Myles Brooks

Profile
- Position: Cornerback

Personal information
- Born: January 21, 2001 (age 24) Pflugerville, Texas, U.S.
- Height: 6 ft 1 in (1.85 m)
- Weight: 198 lb (90 kg)

Career information
- High school: Hendrickson (TX)
- College: Stephen F. Austin (2019–2021) Louisiana Tech (2022)
- NFL draft: 2023: undrafted

Career history
- Dallas Cowboys (2023)*; Montreal Alouettes (2024); Edmonton Elks (2024–2025)*; BC Lions (2025)*;
- * Offseason and/or practice squad member only

Awards and highlights
- Second-team All-C-USA (2022);
- Stats at Pro Football Reference

= Myles Brooks =

American football player (born 2001)

Myles Brooks (born January 21, 2001) is an American professional football cornerback. He played college football at Stephen F. Austin and Louisiana Tech.

==Early life==
Brooks was born on January 21, 2001, in Pflugerville, Texas. He attended Hendrickson High School there, at which he played football and basketball. He was given All-District and All-Central Texas honors and earned three varsity letters for the Hendrickson football team, being ranked as a three-star prospect. 247Sports ranked him 28th nationally at his position in the class of 2019.

==College career==
Brooks had FBS offers from Baylor, Louisiana Tech, FIU, Arkansas and Texas State. He initially committed to Baylor, but then backed out. He then committed to Arkansas, but backed out a second time, before eventually deciding to play for FCS Stephen F. Austin. As a freshman in 2019, Brooks appeared in 10 games and posted 23 tackles, six pass breakups, and one interception. In the 2020 season, he posted 17 total tackles while making an interception in nine games. The following year, he tied for the team lead with four interceptions and posted 25 tackles while appearing in every game. Brooks was named first-team Western Athletic Conference (WAC) and finished his stint at the school with 52 tackles, six interceptions and 17 pass breakups, as he transferred to Louisiana Tech in 2022.

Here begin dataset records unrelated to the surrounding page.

-- ==== Sys2Proof/Machine/Requests.lean ====
section
/-! DEFINITION. Steps 1 to 4 of a request's path (Table 1.2): the Rack, the Colander, the beads, dirty logging and
prefetch, up to its place at a Whisk input. -/

namespace Sys2Proof.Machine

/-- Target types that an address space of the Ladles accepts (Table 9.6). -/
def spaceTakes (space ty : Nat) : Bool :=
  if space = 0 then ty == 4 else if space = 1 then ty == 5 else if space = 2 then ty == 1 || ty == 2 else ty == 3

/-- The receiving function of a request from a port; the others have none. -/
def Who.hostFn : Who → Option Fn
  | .host _ fn _ _ => some fn
  | _ => none

/-- A record of a request, with the path of its engine where a Ladle issued it. -/
def State.recordOf (s : State) (r : LiveReq) (code cls det : Nat) : Rec :=
  let x := r.record code cls det
  match r.who.qp with
  | some q => { x with path := if s.reg (K.qpEngineNow q) < 16 then pathEng (s.reg (K.qpEngineNow q)) else 0xFF }
  | none => x

/-- An unmatched request ends (R136): counted, recorded in the device log, and answered as Table 7.2 states. -/
def State.unmatched (s : State) (r : LiveReq) : State :=
  let x := { s.recordOf { r with owner := 0xFFFF, win := 0xFFFF } 0x10 2 (b2n (r.wcls == .posted)) with unit := 5 }
  let s1 := s.bump K.rackUnmatched 1
  let s2 := match r.who.hostFn with
    | some fn => s1.aerErr fn aerUr 0xFFFF r.hdr x
    | none => s1.plainErr 0xFFFF x
  s2.failNow r .unmatched

/-- A denied request ends (R223, R224): counted, recorded at most once per slice, cause and millisecond, signalled where a
host made it, and answered as Table 10.7 states. -/
def State.denied (s : State) (r : LiveReq) (cause : Nat) : State :=
  let n := r.owner
  let host := r.who.hostFn
  let cls := match host with
    | some fn => s.aerClass fn aerUr 2
    | none => 2
  let x := { s.recordOf r 0x11 cls cause with unit := 10 }
  let x1 := match host with
    | some fn => s.aerRec fn cls aerUr x
    | none => x
  let s1 := (match host with
    | some fn => s.aer fn cls aerUr r.hdr
    | none => s).countClass cls
  let s2 := s1.abacus 0x0B 1 [(1, n), (2, r.win)]
  let s3 :=
    if n < 4096 then
      let s4 := (s2.bump (K.sliceDenials n) 1).setReg (K.sliceDenialCause n) cause
      let key := n * 16 + cause
      let t := z s4.slices.denyAt key
      if t ≠ 0 ∧ s4.devTime < t - 1 + ms 1 then s4
      else
        let s5 : State := { s4 with slices := { s4.slices with denyAt := zset s4.slices.denyAt key (s4.devTime + 1) } }
        s5.sliceRec n x1
    else s2.devRec x1
  s3.failNow r (.denied cause)

/-- The TDISP rule of Table 10.8. `ing`: 0 a Ladle, 1 Port U with T = 0, 2 Port U with T = 1 in the bound stream, 3 a local
channel, 4 Port F. -/
def tdispAdmits (st ing : Nat) : Bool :=
  if st = 0 then ing != 2
  else if st = 2 then ing == 0 || ing == 2 || ing == 3
  else false

/-- Which column of Table 10.8 a request falls in. -/
def State.tdispIngress (s : State) (r : LiveReq) (tee : Bool) (stream : Option Nat) : Nat :=
  match r.who with
  | .host .u _ _ _ =>
    if tee ∧ stream = some (s.reg (K.sliceIdeStream r.owner) + 1) ∧ s.reg (K.sliceIdeStream r.owner) < 8 then 2 else 1
  | .host .f _ _ _ => 4
  | .split _ _ => 3
  | .delayed _ _ _ _ => 3
  | .localPosted _ => 3
  | _ => 0

/-- What the Colander reads of a request: its window's attributes, whether it goes to Port U and must carry a PASID, the
PASID and the T bit it came with. -/
structure Check where
  readOk : Bool
  writeOk : Bool
  toU : Bool
  mustPasid : Bool
  pasidIn : Option Nat
  tee : Bool
  stream : Option Nat
  exempt : Bool
  deriving DecidableEq, Repr

/-- The checks of Table 10.6 in order; the answer is the cause of a denial. -/
def State.colander (s : State) (r : LiveReq) (x : Check) : Option Nat :=
  let n := r.owner
  let owned := decide (n < 4096)
  let okKind := if r.kind = .read then x.readOk else x.writeOk
  let host := r.who.hostFn.isSome
  if x.toU && !s.busMaster .pf0 then some 1
  else if owned && !x.exempt && decide (s.reg (K.sliceState n) ≠ 1) then some 2
  else if owned && !x.exempt && !tdispAdmits (s.reg (K.tdispState n)) (s.tdispIngress r x.tee x.stream) then some 3
  else if owned && (match r.who.qp with | some q => s.reg (K.qpSlice q) != n | none => false) then some 4
  else if owned && ((r.cls == 0 && s.reg (K.sliceFunction n) == 1) || (r.cls == 1 && s.reg (K.sliceFunction n) == 0))
    then some 5
  else if owned && host && (match x.pasidIn with | some p => p != s.reg (K.slicePasid n) | none => false) then some 6
  else if !okKind then some 7
  else if owned && x.mustPasid && !bit (s.cfgAt .pf0 dPasid) 16 then some 8
  else none

/-- Beads of a request (R226). -/
def beads (n : Nat) : Nat := Nat.max 1 (ceilDiv n 256)

/-- SliceBurst in force since the last scheduling round (R230). -/
def State.burstOf (s : State) (n : Nat) : Nat :=
  let v := z s.slices.burst n
  if v = 0 then s.reg (K.sliceBurst n) else v - 1

/-- Charge a request to its owner's rod (R226): a Ladle's in full, another's down to the rod's floor. -/
def State.charge (s : State) (n b : Nat) (ladle : Bool) : State :=
  if 4096 ≤ n then s
  else
    let lvl := s.rod n
    let floor : Int := -(s.burstOf n : Int)
    let new : Int := if ladle then lvl - b else max (lvl - b) (min floor lvl)
    let took := (lvl - new).toNat
    let s1 := ((s.setRod n new).bump (K.sliceBeadsCharged n) took).abacus 0x0C took [(1, n)]
    if took < b then s1.bump (K.sliceOvercharge n) (b - took) else s1

/-- Bitmap lines held by all sessions (R244). -/
def State.migLines (s : State) : Nat := s.migs.foldl (fun n m => n + m.lines.length) 0

/-- Set the bit of one page in a session's buffer: in a cached line, in a new line, or as the overflow mark (R244). -/
def State.migPage (s : State) (k buf page : Nat) : State :=
  let line := page / 512
  let m := s.mig k
  if m.lines.any (fun x => x.1 == buf && x.2.1 == line) then
    s.modMig k (fun m => { m with
      lines := m.lines.map (fun x => if x.1 = buf ∧ x.2.1 = line then (x.1, x.2.1, bitPut x.2.2 (page % 512) true) else x) })
  else if s.migLines < 4096 then
    s.modMig k (fun m => { m with lines := m.lines ++ [(buf, line, 2 ^ (page % 512))] })
  else s.modMig k (fun m => { m with overflow := true })

/-- Log the pages that `len` bytes at `a` touch inside a session's range (R242). -/
def State.migTouch (s : State) (k buf a len : Nat) : State :=
  let base := s.reg (K.migRangeBase k)
  let n := s.reg (K.migRangePages k)
  let lo := (Nat.max a base - base) / 4096
  let hi := Nat.min ((a + len - 1 - base) / 4096) (n - 1)
  if len = 0 ∨ a + len ≤ base ∨ base + 4096 * n ≤ a then s
  else forEach ((List.range (hi + 1 - lo)).map (· + lo)) s (fun s p => s.migPage k buf p)

/-- Dirty logging at a write's step 2 (R242). `a0` is its address in the slice's PASID space if it has one, `a3` its
Stockpot address if it has one. -/
def State.dirtyLog (s : State) (id n len : Nat) (a0 a3 : Option Nat) : State :=
  if 4096 ≤ n then s
  else forEach (List.range 16) s (fun s k =>
    let a := if s.reg (K.migSpace k) = 0 then a0 else a3
    match a with
    | none => s
    | some a =>
      if s.reg (K.migSlice k) = n ∧ s.reg (K.migLogState k) ≠ 0 ∧ (s.mig k).stopping = false then
        let base := s.reg (K.migRangeBase k)
        if len = 0 ∨ a + len ≤ base ∨ base + 4096 * s.reg (K.migRangePages k) ≤ a then s
        else
          (s.migTouch k (s.reg (K.migActiveBuffer k)) a len).modMig k (fun m => { m with logged := m.logged ++ [id] })
      else s)

/-- A unit that a fatal internal error has taken out of service (R302). -/
def State.unitDown (s : State) (u : Nat) : Bool := bit s.core.stopped u

/-- Subsystem of Table 1.1 that a request comes from: a transaction engine, the Local Port or the Ladles. -/
def Who.unit : Who → Nat
  | .split _ _ => 7
  | .delayed _ _ _ _ => 7
  | .localPosted _ => 7
  | w => if w.qp.isSome then 8 else 3

/-- The path of a new request needs a failed unit before its target (R302): its source, the Rack, the Whisk or the Colander. -/
def State.pathDown (s : State) (r : LiveReq) : Bool :=
  s.unitDown r.who.unit || s.unitDown 5 || s.unitDown 6 || s.unitDown 10

/-- WinTargetType of a target (Table 7.4), the Detail of an unreachable target's record. -/
def targetType : Tgt → Nat
  | .none => 2
  | .port .u => 4
  | .port .f => 5
  | .chan _ => 1
  | .stock => 3
  | .doorbell => 6
  | .regs _ => 0
  | .mgmt => 0

/-- WinTargetType of the window that a request matched, in the bank of its epoch; a request of a fixed window has its target's. -/
def State.targetTypeOf (s : State) (r : LiveReq) : Nat :=
  if r.win < 2048 then s.bank r.par (K.winTargetType r.win) else targetType r.tgt

/-- A request whose target cannot be reached ends (R98, R143): recorded with the target type, counted against its window,
and answered. -/
def State.unreachable (s : State) (r : LiveReq) : State :=
  ((s.plainErr r.owner (s.recordOf r 0x1A 2 (s.targetTypeOf r))).winErr r.win r.owner).failNow r .unreachable

/-- The prefetch key of a requester. -/
def State.pfKeyOf (r : LiveReq) : Nat :=
  match r.who with
  | .host _ _ i _ => pfKey 1 r.cls (i + 65536 * (match r.pasid with | some p => p + 1 | none => 0))
  | .split c _ => pfKey 2 0 c
  | .delayed c _ _ _ => pfKey 2 0 c
  | .localPosted c => pfKey 2 0 c
  | w => (match w.qp with | some q => pfKey 3 0 q | none => 0)

/-- A permitted read through window `w` of a bank (R155): bytes that the prefetch buffer holds are answered, bytes on their way
are waited for, and the rest is asked of the target. `key` names the requester of the stream, `r` the request as it goes on. -/
def State.enterRead (s : State) (bank w n a : Nat) (key r : LiveReq) : State :=
  if s.pfOn bank w && decide (r.len ≠ 0) then
    let f := s.pfDemand w (State.pfKeyOf key) n a r.len (s.bank bank (K.winLimit w))
    let now := f.2.1
    let later := f.2.2.1
    let r4 := { r with got := now, crossed := now.length, marks := f.2.2.2.1, sides := f.2.2.2.2.1, left := now.length + later }
    let sid := f.2.2.2.2.2
    let s3 := f.1
    let s4 : State := if later = 0 then s3 else { s3 with rack := { s3.rack with
      streams := s3.rack.streams.map (fun t => if t.sid = sid then { t with wait := t.wait ++ [(r.id, now.length, later)] } else t) } }
    let hold := decide (later ≠ 0)
    if now.length = r.len then
      let r5 := { r4 with stage := .held }
      { s4 with live := s4.live ++ [r5] }.passOn r5
    else
    let s5 := (s4.toWhisk r4).modLive r.id (fun x =>
      { x with stage := if hold then .held else .whisk, edgeAt := if hold then 0 else x.edgeAt })
    if now = [] then s5 else s5.passOn { r4 with stage := if hold then .held else .whisk }
  else s.toWhisk r

/-- Steps 2 to 4 for a request of a programmable window's class, at match address `a`. `r` carries its requester, class,
kind, length, data and attributes; `space` is a Ladle request's address space; `x` is what the Colander reads that does not
come from the window. -/
def State.enter (s : State) (r0 : LiveReq) (a : Nat) (space : Option Nat) (x : Check) : State :=
  let (id, s0) := s.newId
  let bank := s0.bankNo
  let r1 := { r0 with
    id := id, par := bank, epoch := s0.reg K.rackEpoch, addr := a, maddr := a, cplRo := r0.relaxed, cplIdo := r0.ido }
  match s0.rackMatch bank r0.cls a r0.len with
  | none => s0.unmatched r1
  | some w =>
    let ty := s0.bank bank (K.winTargetType w)
    let attr := s0.bank bank (K.winAttr w)
    if (match space with | some sp => !spaceTakes sp ty | none => false) then s0.unmatched r1
    else
      let m := a - s0.bank bank (K.winBase w) + s0.bank bank (K.winTranslate w)
      let own := if ty = 6 then s0.reg (K.qpSlice (m / 4096 % 4096)) else s0.bank bank (K.winOwner w)
      let outPasid := bit attr 25
      let ladle := r0.cls == 11
      let n := if own < 4096 then own else 0xFFFF
      let pas := if ty = 4 then (if ladle then r0.pasid else if outPasid ∧ n < 4096 then some (s0.reg (K.slicePasid n))
        else none) else none
      let run := decide (n < 4096) && decide (s0.reg (K.tdispState n) = 2)
      let r2 := { r1 with win := w, owner := n, tgt := s0.winTarget bank w a, maddr := m, mode := fld attr 26 2 }
      let a0 := if ty = 4 ∧ (ladle ∨ outPasid) then some m else none
      let a3 := if ty = 3 then some m else none
      let s1 := s0.abacus 0x0A 1 [(1, n), (2, w)]
      let s1 := if r0.kind ≠ .read ∧ s0.bank bank (K.winOwner w) < 4096 then s1.dirtyLog id n r0.len a0 a3 else s1
      let chk := { x with
        readOk := bit attr 30 && ty != 6, writeOk := bit attr 29, toU := ty == 4,
        mustPasid := ty == 4 && (outPasid || (ladle && r0.pasid.isSome)) }
      if s1.pathDown r2 then s1.unreachable r2
      else
        match s1.colander r2 chk with
        | some cause => s1.denied r2 cause
        | none =>
          let s2 := if chk.exempt then s1 else s1.charge n (beads r0.len) ladle
          let r3 := { r2 with
            pasid := pas
            stream := if ty = 4 ∧ run then s1.reg (K.sliceIdeStream n) + 1 else 0xFF }
          if r0.kind = .read then s2.enterRead bank w n a { r2 with pasid := r0.pasid } r3
          else if r0.kind = .dmwr ∧ s2.classRoom r3 .posted = false then s2.failNow r3 .retry
          else (s2.pfWrite w a r0.len).toWhisk r3

/-- A request that matches a fixed window (R137): `i` is its number in Table 7.3. `owner` is the device, or for a doorbell
page the slice that owns the queue pair. -/
def State.enterFixed (s : State) (r0 : LiveReq) (i owner : Nat) (tgt : Tgt) (x : Check) : State :=
  let (id, s0) := s.newId
  let n := if owner < 4096 then owner else 0xFFFF
  let r := { r0 with
    id := id, par := s0.bankNo, epoch := s0.reg K.rackEpoch, win := 0xF000 + i, owner := n, tgt := tgt, cls := 0x80,
    maddr := r0.addr, cplRo := r0.relaxed, cplIdo := r0.ido }
  let s0 := s0.abacus 0x0A 1 [(1, n)]
  if s0.pathDown r then s0.unreachable r
  else
  match s0.colander r { x with readOk := true, writeOk := true, toU := false, mustPasid := false } with
  | some cause => s0.denied r cause
  | none => (s0.charge n (beads r0.len) false).toWhisk r

/-- The Check of a request that no port or TDISP attribute bears on. -/
def noCheck : Check :=
  { readOk := true, writeOk := true, toU := false, mustPasid := false, pasidIn := none, tee := false, stream := none,
    exempt := false }

end Sys2Proof.Machine
end

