-- ==== Sys2Proof/Machine/Avs.lean ====
section
/-! DEFINITION. The AVSBus master (R360 to R362). -/

namespace Sys2Proof.Machine

/-- Fields of AvsStatus (Table 17.6). -/
def State.avsOut (s : State) : Bool := bit (s.reg K.avsStatus) 0
def State.avsFault (s : State) : Bool := bit (s.reg K.avsStatus) 1

/-- Write a bit of AvsStatus. -/
def State.avsStat (s : State) (n : Nat) (b : Bool) : State := s.setReg K.avsStatus (bitPut (s.reg K.avsStatus) n b)

/-- The governor asks for a value: it replaces any value waiting behind the outstanding request (R360). With AvsFault set the
governor requests nothing (R403). -/
def State.avsAsk (s : State) (mv : Nat) : State :=
  if s.avsFault then s
  else
    let s1 : State := { s with mgmt := { s.mgmt with avsWaiting := mv } }
    if s.avsOut then s1.avsStat 2 true else s1

/-- The frame of a request goes out. -/
def State.avsSend (s : State) (mv : Nat) : State := s.emit (.avsWrite (s.reg K.avsRail) mv)

/-- The newest waiting value becomes the outstanding request. -/
def State.avsNext (s : State) : State :=
  let mv := s.mgmt.avsWaiting
  let s1 := ((s.setReg K.avsLastRequest mv).avsStat 0 true).avsStat 2 false
  { s1.avsSend mv with mgmt := { s1.mgmt with avsWaiting := 0, avsAt := s1.now, avsTries := 0, avsAccepted := false } }

/-- AVS_REQUEST (R360): at most one request is outstanding. -/
def execAvsRequest (s : State) : Host.Outcome State Fault Refusal :=
  .next (s.only (s.mgmtUp && decide (s.mgmt.avsWaiting ≠ 0) && !s.avsOut && !s.avsFault) State.avsNext)

/-- The same request is sent again (R362). -/
def State.avsAgain (s : State) : State :=
  let s1 := (s.avsSend (s.reg K.avsLastRequest)).bump K.avsRetries 1
  { s1 with mgmt := { s1.mgmt with avsAccepted := false } }

/-- A further attempt, for a bad frame or for want of an acknowledgement; after AvsRetryMax of them AvsFault (R362). Each starts
AvsAckTimeout again (log entry 39). -/
def State.avsRetry (s : State) : State :=
  if s.mgmt.avsTries < s.reg K.avsRetryMax then
    let s1 := s.avsAgain
    { s1 with mgmt := { s1.mgmt with avsTries := s1.mgmt.avsTries + 1, avsAt := s1.now } }
  else
    let s1 := ((s.avsStat 0 false).avsStat 2 false).avsStat 1 true
    let s2 := if s1.reg K.govEnable = 1 then s1.setReg K.govState 3 else s1
    { s2 with mgmt := { s2.mgmt with avsWaiting := 0, avsAccepted := false } }

/-- A slave frame (R361, R362): an accepted one starts the status reads, another makes the device send again at once. -/
def State.avsFrame (s : State) (f : AvsFrame) : State :=
  if f.crcOk && f.acted then { s with mgmt := { s.mgmt with avsAccepted := true, avsReadAt := s.now + us 2 } } else s.avsRetry

/-- AVS_SLAVE_FRAME (R362). -/
def execAvsSlaveFrame (f : AvsFrame) (s : State) : Host.Outcome State Fault Refusal :=
  .next (s.only (s.mgmtUp && s.avsOut && !s.mgmt.avsAccepted) (fun s => s.avsFrame f))

/-- A status read (R361): VDone acknowledges the request; otherwise the next read follows after 2 µs. -/
def State.avsRead (s : State) (f : AvsFrame) : State :=
  let s1 := s.emit (.avsStatus (s.reg K.avsRail))
  if f.crcOk && f.vdone then
    let s2 := ((s1.setReg K.avsLastAck (s1.reg K.avsLastRequest)).avsStat 0 false).avsStat 2 false
    ({ s2 with mgmt := { s2.mgmt with avsAccepted := false } }).bump K.avsRequests 1
  else { s1 with mgmt := { s1.mgmt with avsReadAt := s1.now + us 2 } }

/-- AVS_STATUS_READ (R361). -/
def execAvsStatusRead (f : AvsFrame) (s : State) : Host.Outcome State Fault Refusal :=
  .next (s.only (s.mgmtUp && s.avsOut && s.mgmt.avsAccepted && decide (s.mgmt.avsReadAt ≤ s.now)) (fun s => s.avsRead f))

/-- AVS_ACK_TIMEOUT (R362): no acknowledgement within AvsAckTimeout. -/
def execAvsAckTimeout (s : State) : Host.Outcome State Fault Refusal :=
  .next (s.only (s.mgmtUp && s.avsOut && decide (s.mgmt.avsAt + us (s.reg K.avsAckTimeout) ≤ s.now)) State.avsRetry)

/-- History of the governor in µs (R402). -/
def State.govHist (s : State) : Nat :=
  if s.pow.histAt = 0 then 0 else Nat.min 10000 ((s.now + 1 - s.pow.histAt) / 1000)

/-- GovState while no window has just raised: Out of control, Held, Mode voltage, Ceiling or Tracking. -/
def State.govNow (s : State) : State :=
  let m := s.reg K.modeNow
  s.setReg K.govState
    (if s.reg K.govEnable = 0 then 4 else if s.avsFault then 3 else if m = 2 ∨ m = 3 ∨ m = 5 then 5
     else if s.govHist < 10000 then 0 else 1)

/-- AvsFault is cleared (R362). -/
def State.avsFaultOff (s : State) : State := (s.avsStat 1 false).govNow

/-- AVS_FAULT_CLEAR (R362): a write of 1 to AvsFault. -/
def execAvsFaultClear (s : State) : Host.Outcome State Fault Refusal :=
  .next (s.only (s.mgmtUp && s.avsFault) State.avsFaultOff)

/-- The governor sets its target and asks for it (R401). -/
def State.govAim (s : State) (mv : Nat) : State := (s.setReg K.govTargetMv mv).avsAsk mv

/-- The floor in force (R401): up to the entry commit that of the mode held at its start (log entry 15). -/
def State.govFloor (s : State) : Nat :=
  let m := if s.reg K.modeNow = 4 then s.reg K.modeReturn else s.reg K.modeNow
  if m = 0 then s.reg K.govFloorRun else if m = 1 then s.reg K.govFloorTrim else 720

/-- A floor above the target raises the target at once (R401). -/
def State.govRise (s : State) : State :=
  if s.reg K.govEnable = 1 ∧ s.avsFault = false ∧ (s.reg K.modeNow ≤ 1 ∨ s.reg K.modeNow = 4) ∧
      s.reg K.govTargetMv < s.govFloor then
    s.govAim s.govFloor
  else s

/-- First use and return from a mode (R402): 860 mV is requested and history starts. -/
def State.govStart (s : State) : State :=
  let s1 : State := { s with pow := { s.pow with histAt := s.now + 1, low := 0 } }
  (if s1.reg K.govEnable = 1 ∧ s1.avsFault = false then s1.govAim 860 else s1).govNow

/-- The governor comes back into control (R18): its target is brought inside 720 to 860 mV and asked for, but a lower voltage
than was last requested not while the monitor reads above 1400 ps (DESIGN CHOICE, log entry 85). A value outside that still waits
to be sent is dropped. -/
def State.govBack (s : State) : State :=
  let t := s.reg K.govTargetMv
  let c := Nat.min 860 (Nat.max 720 t)
  if c = t then s
  else if s.avsFault || (decide (c < s.reg K.avsLastRequest) && decide (1400 < s.reg K.whiskHandshakeNow)) then
    let s1 := s.setReg K.govTargetMv c
    ({ s1 with mgmt := { s1.mgmt with avsWaiting := 0 } } : State).avsStat 2 false
  else s.govAim c

/-- A window (R401): a raise of 20 mV, a step down of 10 mV, or nothing. -/
def State.govWindow (s : State) (util : Nat) : State :=
  let mon := s.reg K.whiskHandshakeNow
  let tgt := s.reg K.govTargetMv
  let quiet := decide (util < s.reg K.govLowUtil) && decide (mon ≤ 1400)
  let low := if quiet then s.pow.low + 1 else 0
  let s1 : State := { s with pow := { s.pow with low := low, winNo := s.devTime / us 10 + 1 } }
  if 1400 < mon ∨ s.reg K.govHighUtil < util then
    let s2 : State := { s1 with pow := { s1.pow with noLower := s1.now + ms 1 } }
    let up := Nat.min 860 (tgt + 20)
    if up = tgt then s2.govNow else ((s2.govAim up).bump K.govRaises 1).setReg K.govState 2
  else if 10000 ≤ s1.govHist ∧ s1.pow.noLower ≤ s1.now ∧ 100 ≤ low ∧ s1.govFloor < tgt then
    let s2 : State := { s1 with pow := { s1.pow with noLower := s1.now + ms 1 } }
    (s2.govAim (Nat.max s1.govFloor (tgt - 10))).govNow
  else s1.govNow

/-- GOVERNOR_WINDOW (R401): each 10 µs window while GovEnable is 1. With AvsFault set nothing is requested. -/
def execGovernorWindow (util : Nat) (s : State) : Host.Outcome State Fault Refusal :=
  .next (s.only (s.running && decide (s.reg K.govEnable = 1) && !s.avsFault &&
      decide (s.pow.winNo ≠ s.devTime / us 10 + 1)) (fun s => s.govWindow util))

end Sys2Proof.Machine
end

Brooks was named a preseason Phil Steele third-team All-Conference USA selection for Louisiana Tech. He ended up playing all 12 games, starting 10 of them, and earned second-team All-Conference USA after recording 29 tackles, three interceptions, one forced fumble and nine pass breakups. Brooks was one of the best players on the team, as well as best cornerbacks in the conference, and was invited to the East–West Shrine Bowl. In the season, he was targeted a total of 53 times, and only allowed 37.7% of those to be completed. Brooks twice earned Conference USA player of the week honors and was named one time to Pro Football Focus' national team of the week.

==Professional career==

Pre-draft measurables
| Height | Weight | Arm length | Hand span | 40-yard dash | 10-yard split | 20-yard split | 20-yard shuttle | Three-cone drill | Vertical jump | Broad jump |
| 6 ft 0+3⁄4 in (1.85 m) | 201 lb (91 kg) | 30+3⁄4 in (0.78 m) | 9+1⁄2 in (0.24 m) | 4.51 s | 1.56 s | 2.59 s | 4.51 s | 7.27 s | 35.0 in (0.89 m) | 10 ft 1 in (3.07 m) |
Sources:

===Dallas Cowboys===
Brooks was invited to the NFL Scouting Combine. He went unselected in the 2023 NFL draft, and afterwards was signed by the Dallas Cowboys as an undrafted free agent. He was waived on August 29, 2023.

===Montreal Alouettes===
Brooks signed with the Montreal Alouettes of the Canadian Football League (CFL) on January 15, 2024. He was moved to the practice roster on June 2, before the start of the season. He was promoted to the active roster on June 10, and was released by the Alouettes on June 17, 2024.

=== Edmonton Elks ===
On September 14, 2024, Brooks was signed to practice squad of the Edmonton Elks. He was released on October 13, 2024.

=== BC Lions ===
On March 18, 2025, Brooks signed with the BC Lions. He was released on May 21, 2025.